* EXERCISE BRIEF
Copy out every line of the data that follows, exactly.

* RECORDED INFORMATION
theorem State.pageAccess_only {s0 s1 : State} {a1 a2 a3 a4 a5}
    (hm : Within [.regs, .mem, .tn, .die, .stream, .kv, .mt, .bond, .line, .plumb, .power, .test, .sdio] m) (hs1 : OnlyIn m s0 s1) :
    OnlyInL m s0 (State.pageAccess s1 a1 a2 a3 a4 a5) := by
  unfold State.pageAccess
  extract_lets -merge -underBinder +onlyGivenNames x1
  clear_value x1
  refine onlyL_ite ?_ ?_
  · exact onlyL_mk (by assumption)
  · refine onlyL_ite ?_ ?_
    · exact onlyL_mk (by assumption)
    · extract_lets -merge -underBinder +onlyGivenNames x2
      have hx2 : OnlyIn m s0 x2 := by
        subst x2
        exact State.pteSet_only hm.sub (by assumption)
      clear_value x2
      extract_lets -merge -underBinder +onlyGivenNames x3
      have hx3 : OnlyIn m s0 x3 := by
        subst x3
        exact State.queueBursts_only hm.sub (by assumption)
      clear_value x3
      extract_lets -merge -underBinder +onlyGivenNames x4
      have hx4 : OnlyIn m s0 x4 := by
        subst x4
        refine only_ite ?_ ?_
        · exact State.updMt_only hm.sub (by assumption)
        · assumption
      clear_value x4
      extract_lets -merge -underBinder +onlyGivenNames x5
      clear_value x5
      refine onlyL_ite ?_ ?_
      · exact onlyL_mk (by assumption)
      · split
        · refine OnlyInL.of_eq (m := m) (a := s0) (by assumption) ?_ (fun _ => ?_)
          · exact State.eccRead_only hm.sub (by assumption)
          exact onlyL_mk (by assumption)

theorem State.tierRead_only {s0 s1 : State} {a1 a2 a3}
    (hm : Within [.regs, .mem, .tn, .die, .stream, .kv, .mt, .bond, .line, .plumb, .power, .test, .sdio] m) (hs1 : OnlyIn m s0 s1) :
    OnlyInL m s0 (State.tierRead s1 a1 a2 a3) := by
  unfold State.tierRead
  refine onlyL_foldl (fun _ _ _ => ?_) ?_
  · split
    · assumption
    · split
      · refine OnlyInL.of_eq (m := m) (a := s0) (by assumption) ?_ (fun _ => ?_)
        · refine State.pageAccess_only hm.sub ?_
          exact OnlyInL.fst (by assumption)
        exact onlyL_mk (by assumption)
      · refine OnlyInL.of_eq (m := m) (a := s0) (by assumption) ?_ (fun _ => ?_)
        · refine State.pageAccess_only hm.sub ?_
          exact OnlyInL.fst (by assumption)
        exact onlyL_mk (by assumption)
  · exact onlyL_mk (by assumption)

theorem State.tierWrite_only {s0 s1 : State} {a1 a2 a3}
    (hm : Within [.regs, .mem, .tn, .die, .stream, .kv, .mt, .bond, .line, .plumb, .power, .test, .sdio] m) (hs1 : OnlyIn m s0 s1) :
    OnlyInL m s0 (State.tierWrite s1 a1 a2 a3) := by
  unfold State.tierWrite
  extract_lets -merge -underBinder +onlyGivenNames x1
  have hx1 : OnlyInL m s0 x1 := by
    subst x1
    refine onlyL_foldl (fun _ _ _ => ?_) ?_
    · split
      · assumption
      · split
        · refine OnlyInL.of_eq (m := m) (a := s0) (by assumption) ?_ (fun _ => ?_)
          · refine State.pageAccess_only hm.sub ?_
            exact OnlyInL.fst (by assumption)
          exact onlyL_mk (by assumption)
        · refine OnlyInL.of_eq (m := m) (a := s0) (by assumption) ?_ (fun _ => ?_)
          · refine State.pageAccess_only hm.sub ?_
            exact OnlyInL.fst (by assumption)
          exact onlyL_mk (State.stBytes_only hm.sub (by assumption))
    · exact onlyL_mk (by assumption)
  clear_value x1
  refine onlyL_mk ?_
  exact OnlyInL.fst (by assumption)

theorem State.abortMove_only {s0 s1 : State} {a1} (hm : Within [.regs, .mem, .tn, .mt, .sdio] m) (hs1 : OnlyIn m s0 s1) :
    OnlyIn m s0 (State.abortMove s1 a1) := by
  unfold State.abortMove
  refine only_ite ?_ ?_
  · extract_lets -merge -underBinder +onlyGivenNames x1
    have hx1 : OnlyIn m s0 x1 := by
      subst x1
      exact State.updMt_only hm.sub (by assumption)
    clear_value x1
    exact State.raise_only hm.sub (State.bump_only hm.sub (State.pteSet_only hm.sub (by assumption)))
  · assumption

theorem State.placePage_only {s0 s1 : State} {a1 a2 a3}
    (hm : Within [.regs, .mem, .tn, .mt, .sdio] m) (hs1 : OnlyIn m s0 s1) :
    OnlyInO m s0 (State.placePage s1 a1 a2 a3) := by
  unfold State.placePage
  extract_lets -merge -underBinder +onlyGivenNames x1
  clear_value x1
  split
  · exact onlyO_none
  · extract_lets -merge -underBinder +onlyGivenNames x2 x3
    have hx3 : OnlyIn m s0 x3 := by
      subst x3
      refine only_ite ?_ ?_
      · exact State.updMt_only hm.sub (by assumption)
      · assumption
    clear_value x3
    extract_lets -merge -underBinder +onlyGivenNames x4
    have hx4 : OnlyIn m s0 x4 := by
      subst x4
      exact State.queueBursts_only hm.sub (State.zero_only hm.sub (by assumption))
    clear_value x4
    extract_lets -merge -underBinder +onlyGivenNames x5
    have hx5 : OnlyIn m s0 x5 := by
      subst x5
      exact State.pteSet_only hm.sub (by assumption)
    clear_value x5
    refine onlyO_some ?_
    refine only_ite ?_ ?_
    · assumption
    · exact State.raise_only hm.sub (by assumption)

theorem State.burstErr_only {s0 s1 : State} {a1}
    (hm : Within [.regs, .mem, .tn, .die, .mt, .sdio] m) (hs1 : OnlyIn m s0 s1) :
    OnlyIn m s0 (State.burstErr s1 a1) := by
  unfold State.burstErr
  split
  · exact State.raise_only hm.sub (State.pageSt_only hm.sub (by assumption))
  · exact State.updRun_only hm.sub (by assumption)
  · assumption

theorem State.qchExclude_only {s0 s1 : State} {a1 a2}
    (hm : Within [.regs, .mem, .tn, .die, .mt, .bond, .sdio] m) (hs1 : OnlyIn m s0 s1) :
    OnlyIn m s0 (State.qchExclude s1 a1 a2) := by
  unfold State.qchExclude
  extract_lets -merge -underBinder +onlyGivenNames x1
  clear_value x1
  refine only_ite ?_ ?_
  · assumption
  · extract_lets -merge -underBinder +onlyGivenNames x2
    have hx2 : OnlyIn m s0 x2 := by
      subst x2
      refine State.each_only ?_ (fun _ _ _ => ?_)
      · assumption
      · exact State.burstErr_only hm.sub (by assumption)
    clear_value x2
    extract_lets -merge -underBinder +onlyGivenNames x3
    have hx3 : OnlyIn m s0 x3 := by
      subst x3
      exact State.updQch_only hm.sub (by assumption)
    clear_value x3
    extract_lets -merge -underBinder +onlyGivenNames x4 x5 x6 x7
    clear_value x4 x5 x6
    have hx7 : OnlyIn m s0 x7 := by
      subst x7
      refine State.each_only ?_ (fun _ _ _ => ?_)
      · assumption
      · exact State.abortMove_only hm.sub (by assumption)
    clear_value x7
    extract_lets -merge -underBinder +onlyGivenNames x8
    have hx8 : OnlyIn m s0 x8 := by
      subst x8
      refine State.each_only ?_ (fun _ _ _ => ?_)
      · assumption
      · exact State.pteSet_only hm.sub (by assumption)
    clear_value x8
    extract_lets -merge -underBinder +onlyGivenNames x9
    have hx9 : OnlyIn m s0 x9 := by
      subst x9
      exact State.updMt_only hm.sub (by assumption)
    clear_value x9
    exact State.readmit_only hm.sub (State.raise_only hm.sub (State.raise_only hm.sub (by assumption)))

* THE COMPLETED TASK
theorem State.pageAccess_only {s0 s1 : State} {a1 a2 a3 a4 a5}
    (hm : Within [.regs, .mem, .tn, .die, .stream, .kv, .mt, .bond, .line, .plumb, .power, .test, .sdio] m) (hs1 : OnlyIn m s0 s1) :
    OnlyInL m s0 (State.pageAccess s1 a1 a2 a3 a4 a5) := by
  unfold State.pageAccess
  extract_lets -merge -underBinder +onlyGivenNames x1
  clear_value x1
  refine onlyL_ite ?_ ?_
  · exact onlyL_mk (by assumption)
  · refine onlyL_ite ?_ ?_
    · exact onlyL_mk (by assumption)
    · extract_lets -merge -underBinder +onlyGivenNames x2
      have hx2 : OnlyIn m s0 x2 := by
        subst x2
        exact State.pteSet_only hm.sub (by assumption)
      clear_value x2
      extract_lets -merge -underBinder +onlyGivenNames x3
      have hx3 : OnlyIn m s0 x3 := by
        subst x3
        exact State.queueBursts_only hm.sub (by assumption)
      clear_value x3
      extract_lets -merge -underBinder +onlyGivenNames x4
      have hx4 : OnlyIn m s0 x4 := by
        subst x4
        refine only_ite ?_ ?_
        · exact State.updMt_only hm.sub (by assumption)
        · assumption
      clear_value x4
      extract_lets -merge -underBinder +onlyGivenNames x5
      clear_value x5
      refine onlyL_ite ?_ ?_
      · exact onlyL_mk (by assumption)
      · split
        · refine OnlyInL.of_eq (m := m) (a := s0) (by assumption) ?_ (fun _ => ?_)
          · exact State.eccRead_only hm.sub (by assumption)
          exact onlyL_mk (by assumption)

theorem State.tierRead_only {s0 s1 : State} {a1 a2 a3}
    (hm : Within [.regs, .mem, .tn, .die, .stream, .kv, .mt, .bond, .line, .plumb, .power, .test, .sdio] m) (hs1 : OnlyIn m s0 s1) :
    OnlyInL m s0 (State.tierRead s1 a1 a2 a3) := by
  unfold State.tierRead
  refine onlyL_foldl (fun _ _ _ => ?_) ?_
  · split
    · assumption
    · split
      · refine OnlyInL.of_eq (m := m) (a := s0) (by assumption) ?_ (fun _ => ?_)
        · refine State.pageAccess_only hm.sub ?_
          exact OnlyInL.fst (by assumption)
        exact onlyL_mk (by assumption)
      · refine OnlyInL.of_eq (m := m) (a := s0) (by assumption) ?_ (fun _ => ?_)
        · refine State.pageAccess_only hm.sub ?_
          exact OnlyInL.fst (by assumption)
        exact onlyL_mk (by assumption)
  · exact onlyL_mk (by assumption)

theorem State.tierWrite_only {s0 s1 : State} {a1 a2 a3}
    (hm : Within [.regs, .mem, .tn, .die, .stream, .kv, .mt, .bond, .line, .plumb, .power, .test, .sdio] m) (hs1 : OnlyIn m s0 s1) :
    OnlyInL m s0 (State.tierWrite s1 a1 a2 a3) := by
  unfold State.tierWrite
  extract_lets -merge -underBinder +onlyGivenNames x1
  have hx1 : OnlyInL m s0 x1 := by
    subst x1
    refine onlyL_foldl (fun _ _ _ => ?_) ?_
    · split
      · assumption
      · split
        · refine OnlyInL.of_eq (m := m) (a := s0) (by assumption) ?_ (fun _ => ?_)
          · refine State.pageAccess_only hm.sub ?_
            exact OnlyInL.fst (by assumption)
          exact onlyL_mk (by assumption)
        · refine OnlyInL.of_eq (m := m) (a := s0) (by assumption) ?_ (fun _ => ?_)
          · refine State.pageAccess_only hm.sub ?_
            exact OnlyInL.fst (by assumption)
          exact onlyL_mk (State.stBytes_only hm.sub (by assumption))
    · exact onlyL_mk (by assumption)
  clear_value x1
  refine onlyL_mk ?_
  exact OnlyInL.fst (by assumption)

theorem State.abortMove_only {s0 s1 : State} {a1} (hm : Within [.regs, .mem, .tn, .mt, .sdio] m) (hs1 : OnlyIn m s0 s1) :
    OnlyIn m s0 (State.abortMove s1 a1) := by
  unfold State.abortMove
  refine only_ite ?_ ?_
  · extract_lets -merge -underBinder +onlyGivenNames x1
    have hx1 : OnlyIn m s0 x1 := by
      subst x1
      exact State.updMt_only hm.sub (by assumption)
    clear_value x1
    exact State.raise_only hm.sub (State.bump_only hm.sub (State.pteSet_only hm.sub (by assumption)))
  · assumption

theorem State.placePage_only {s0 s1 : State} {a1 a2 a3}
    (hm : Within [.regs, .mem, .tn, .mt, .sdio] m) (hs1 : OnlyIn m s0 s1) :
    OnlyInO m s0 (State.placePage s1 a1 a2 a3) := by
  unfold State.placePage
  extract_lets -merge -underBinder +onlyGivenNames x1
  clear_value x1
  split
  · exact onlyO_none
  · extract_lets -merge -underBinder +onlyGivenNames x2 x3
    have hx3 : OnlyIn m s0 x3 := by
      subst x3
      refine only_ite ?_ ?_
      · exact State.updMt_only hm.sub (by assumption)
      · assumption
    clear_value x3
    extract_lets -merge -underBinder +onlyGivenNames x4
    have hx4 : OnlyIn m s0 x4 := by
      subst x4
      exact State.queueBursts_only hm.sub (State.zero_only hm.sub (by assumption))
    clear_value x4
    extract_lets -merge -underBinder +onlyGivenNames x5
    have hx5 : OnlyIn m s0 x5 := by
      subst x5
      exact State.pteSet_only hm.sub (by assumption)
    clear_value x5
    refine onlyO_some ?_
    refine only_ite ?_ ?_
    · assumption
    · exact State.raise_only hm.sub (by assumption)

theorem State.burstErr_only {s0 s1 : State} {a1}
    (hm : Within [.regs, .mem, .tn, .die, .mt, .sdio] m) (hs1 : OnlyIn m s0 s1) :
    OnlyIn m s0 (State.burstErr s1 a1) := by
  unfold State.burstErr
  split
  · exact State.raise_only hm.sub (State.pageSt_only hm.sub (by assumption))
  · exact State.updRun_only hm.sub (by assumption)
  · assumption

theorem State.qchExclude_only {s0 s1 : State} {a1 a2}
    (hm : Within [.regs, .mem, .tn, .die, .mt, .bond, .sdio] m) (hs1 : OnlyIn m s0 s1) :
    OnlyIn m s0 (State.qchExclude s1 a1 a2) := by
  unfold State.qchExclude
  extract_lets -merge -underBinder +onlyGivenNames x1
  clear_value x1
  refine only_ite ?_ ?_
  · assumption
  · extract_lets -merge -underBinder +onlyGivenNames x2
    have hx2 : OnlyIn m s0 x2 := by
      subst x2
      refine State.each_only ?_ (fun _ _ _ => ?_)
      · assumption
      · exact State.burstErr_only hm.sub (by assumption)
    clear_value x2
    extract_lets -merge -underBinder +onlyGivenNames x3
    have hx3 : OnlyIn m s0 x3 := by
      subst x3
      exact State.updQch_only hm.sub (by assumption)
    clear_value x3
    extract_lets -merge -underBinder +onlyGivenNames x4 x5 x6 x7
    clear_value x4 x5 x6
    have hx7 : OnlyIn m s0 x7 := by
      subst x7
      refine State.each_only ?_ (fun _ _ _ => ?_)
      · assumption
      · exact State.abortMove_only hm.sub (by assumption)
    clear_value x7
    extract_lets -merge -underBinder +onlyGivenNames x8
    have hx8 : OnlyIn m s0 x8 := by
      subst x8
      refine State.each_only ?_ (fun _ _ _ => ?_)
      · assumption
      · exact State.pteSet_only hm.sub (by assumption)
    clear_value x8
    extract_lets -merge -underBinder +onlyGivenNames x9
    have hx9 : OnlyIn m s0 x9 := by
      subst x9
      exact State.updMt_only hm.sub (by assumption)
    clear_value x9
    exact State.readmit_only hm.sub (State.raise_only hm.sub (State.raise_only hm.sub (by assumption)))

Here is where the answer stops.